▸ **ABOUT THIS EXERCISE**: From the first line to the last, reproduce the records exactly.

▸ **RAW DATA**:
-- ==== Sys2Proof/Tests/Slice0.lean ====
section
/-! SUPPORT. The row's own tests: ill-formed terms, single steps, and states that meet the hypotheses of the statements. -/
namespace Sys2Proof.Tests
set_option Elab.async false
open Sys2Proof Sys2Proof.Machine Sys2Proof.Claims

/-- A device that is ready. -/
def up : State := { State.reset with pwr := { Power.reset with startup := .ready, mcUp := true } }

/-- A message of mailbox 0 with these payload words. -/
def msg (l : List W32) : Msg := { mb := 0, seq := 7, len := Fin.ofNat 16 l.length, words := l, env := { refuse := 0, silent := false } }

/-- What a row's message meets, as one test. -/
def sends (r : Row) (s : State) (m : Msg) : Bool :=
  decide (m.mb.val < 6) && (List.finRange 8).all (fun k => !decide (k.val < 6) || (s.mbAt k).state == .idle || (s.mbAt k).state == .done) &&
  s.pwr.mcUp && decide (r.lo ≤ m.len.val ∧ m.len.val ≤ r.hi) && (r.early || s.pwr.startup == .ready) && !s.groupBusy 0 r.op (payload r m)

theorem sends_of {r : Row} {s : State} {m : Msg} (h : sends r s m = true) : Sends r s m := by
  simp only [sends, Bool.and_eq_true, Bool.or_eq_true, Bool.not_eq_true', decide_eq_true_eq, beq_iff_eq, List.all_eq_true, List.mem_finRange, forall_const, decide_eq_false_iff_not] at h
  obtain ⟨⟨⟨⟨⟨h1, h2⟩, h3⟩, h4⟩, h5⟩, h6⟩ := h
  refine ⟨h1, fun k hk => ?_, h3, h4, h5, h6⟩
  rcases h2 k with (h | h) | h
  · exact absurd hk h
  · exact .inl h
  · exact .inr h

/-- A row's message can be sent and its condition holds. -/
def Meets (r : Row) (s : State) (m : Msg) (pre : State → Env → List W32 → Prop) : Prop :=
  Sends r s m ∧ pre (taken r s m) m.env (payload r m)

theorem meets_of {r : Row} {s : State} {m : Msg} {pre : State → Env → List W32 → Prop}
    [Decidable (pre (taken r s m) m.env (payload r m))] (h : (sends r s m && decide (pre (taken r s m) m.env (payload r m))) = true) :
    Meets r s m pre := by
  rw [Bool.and_eq_true, decide_eq_true_eq] at h
  exact ⟨sends_of h.1, h.2⟩

theorem slotAt_fresh {u : State} (h : u.slot = Vector.replicate 512 Slot.reset) (k : Nat) : u.slotAt k = Slot.reset := by
  simp only [State.slotAt, vget, h, Vector.getElem_replicate]
theorem unarmed {u : State} (h : u.slot = Vector.replicate 512 Slot.reset) (k : Nat) : (u.slotAt k).armed = false := by
  rw [slotAt_fresh h]; rfl
theorem gateRefused_fresh {u : State} (h : u.slot = Vector.replicate 512 Slot.reset) (c : Nat) : u.gateRefused c =
    (((List.range 32).any fun j => let x := u.chan (32 * c + j); x.inp.en || x.out.en || x.pu.run)
    || (u.dma.toList.any fun d => d.kind = 0 && d.state ≠ .idle && (d.cluster = c || decide (d.mask / 2 ^ (32 * c) % 2 ^ 32 ≠ 0)))
    || u.calRunBusy c || u.tdrBusy c) := by
  have e : (List.range 128).any (fun k => (u.slotAt (128 * c + k)).armed) = false := by
    rw [List.any_eq_false]; intro k _; rw [unarmed h]; exact Bool.false_ne_true
  simp only [State.gateRefused, e, Bool.or_false]
theorem none_of_range {n : Nat} {p : Nat → Bool} (h : ∀ k, p k = false) (b : Bool) : ((List.range n).any p || b) = b := by
  have e : (List.range n).any p = false := by rw [List.any_eq_false]; intro k _; rw [h]; exact Bool.false_ne_true
  rw [e, Bool.false_or]
theorem regionTaken_fresh {u : State} (h : ∀ k, (u.slotAt k).hist = none) (n : Nat) (r : Nat × Nat) :
    u.regionTaken n r = u.dma.toList.any fun d => d.rings.any fun q => overlap r q := by
  unfold State.regionTaken
  exact none_of_range (fun k => by rw [h, Bool.and_false]) _
theorem noHist {u : State} {x : Slot} (h : u.slot = (Vector.replicate 512 Slot.reset).set 0 x) (hx : x.hist = none) (k : Nat) : (u.slotAt k).hist = none := by
  simp only [State.slotAt, vget, h, Vector.getElem_set]
  split
  · exact hx
  · simp [Slot.reset]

▸ **OUTPUT FOR THIS TASK**:
-- ==== Sys2Proof/Tests/Slice0.lean ====
section
/-! SUPPORT. The row's own tests: ill-formed terms, single steps, and states that meet the hypotheses of the statements. -/
namespace Sys2Proof.Tests
set_option Elab.async false
open Sys2Proof Sys2Proof.Machine Sys2Proof.Claims

/-- A device that is ready. -/
def up : State := { State.reset with pwr := { Power.reset with startup := .ready, mcUp := true } }

/-- A message of mailbox 0 with these payload words. -/
def msg (l : List W32) : Msg := { mb := 0, seq := 7, len := Fin.ofNat 16 l.length, words := l, env := { refuse := 0, silent := false } }

/-- What a row's message meets, as one test. -/
def sends (r : Row) (s : State) (m : Msg) : Bool :=
  decide (m.mb.val < 6) && (List.finRange 8).all (fun k => !decide (k.val < 6) || (s.mbAt k).state == .idle || (s.mbAt k).state == .done) &&
  s.pwr.mcUp && decide (r.lo ≤ m.len.val ∧ m.len.val ≤ r.hi) && (r.early || s.pwr.startup == .ready) && !s.groupBusy 0 r.op (payload r m)

theorem sends_of {r : Row} {s : State} {m : Msg} (h : sends r s m = true) : Sends r s m := by
  simp only [sends, Bool.and_eq_true, Bool.or_eq_true, Bool.not_eq_true', decide_eq_true_eq, beq_iff_eq, List.all_eq_true, List.mem_finRange, forall_const, decide_eq_false_iff_not] at h
  obtain ⟨⟨⟨⟨⟨h1, h2⟩, h3⟩, h4⟩, h5⟩, h6⟩ := h
  refine ⟨h1, fun k hk => ?_, h3, h4, h5, h6⟩
  rcases h2 k with (h | h) | h
  · exact absurd hk h
  · exact .inl h
  · exact .inr h

/-- A row's message can be sent and its condition holds. -/
def Meets (r : Row) (s : State) (m : Msg) (pre : State → Env → List W32 → Prop) : Prop :=
  Sends r s m ∧ pre (taken r s m) m.env (payload r m)

theorem meets_of {r : Row} {s : State} {m : Msg} {pre : State → Env → List W32 → Prop}
    [Decidable (pre (taken r s m) m.env (payload r m))] (h : (sends r s m && decide (pre (taken r s m) m.env (payload r m))) = true) :
    Meets r s m pre := by
  rw [Bool.and_eq_true, decide_eq_true_eq] at h
  exact ⟨sends_of h.1, h.2⟩

theorem slotAt_fresh {u : State} (h : u.slot = Vector.replicate 512 Slot.reset) (k : Nat) : u.slotAt k = Slot.reset := by
  simp only [State.slotAt, vget, h, Vector.getElem_replicate]
theorem unarmed {u : State} (h : u.slot = Vector.replicate 512 Slot.reset) (k : Nat) : (u.slotAt k).armed = false := by
  rw [slotAt_fresh h]; rfl
theorem gateRefused_fresh {u : State} (h : u.slot = Vector.replicate 512 Slot.reset) (c : Nat) : u.gateRefused c =
    (((List.range 32).any fun j => let x := u.chan (32 * c + j); x.inp.en || x.out.en || x.pu.run)
    || (u.dma.toList.any fun d => d.kind = 0 && d.state ≠ .idle && (d.cluster = c || decide (d.mask / 2 ^ (32 * c) % 2 ^ 32 ≠ 0)))
    || u.calRunBusy c || u.tdrBusy c) := by
  have e : (List.range 128).any (fun k => (u.slotAt (128 * c + k)).armed) = false := by
    rw [List.any_eq_false]; intro k _; rw [unarmed h]; exact Bool.false_ne_true
  simp only [State.gateRefused, e, Bool.or_false]
theorem none_of_range {n : Nat} {p : Nat → Bool} (h : ∀ k, p k = false) (b : Bool) : ((List.range n).any p || b) = b := by
  have e : (List.range n).any p = false := by rw [List.any_eq_false]; intro k _; rw [h]; exact Bool.false_ne_true
  rw [e, Bool.false_or]
theorem regionTaken_fresh {u : State} (h : ∀ k, (u.slotAt k).hist = none) (n : Nat) (r : Nat × Nat) :
    u.regionTaken n r = u.dma.toList.any fun d => d.rings.any fun q => overlap r q := by
  unfold State.regionTaken
  exact none_of_range (fun k => by rw [h, Bool.and_false]) _
theorem noHist {u : State} {x : Slot} (h : u.slot = (Vector.replicate 512 Slot.reset).set 0 x) (hx : x.hist = none) (k : Nat) : (u.slotAt k).hist = none := by
  simp only [State.slotAt, vget, h, Vector.getElem_set]
  split
  · exact hx
  · simp [Slot.reset]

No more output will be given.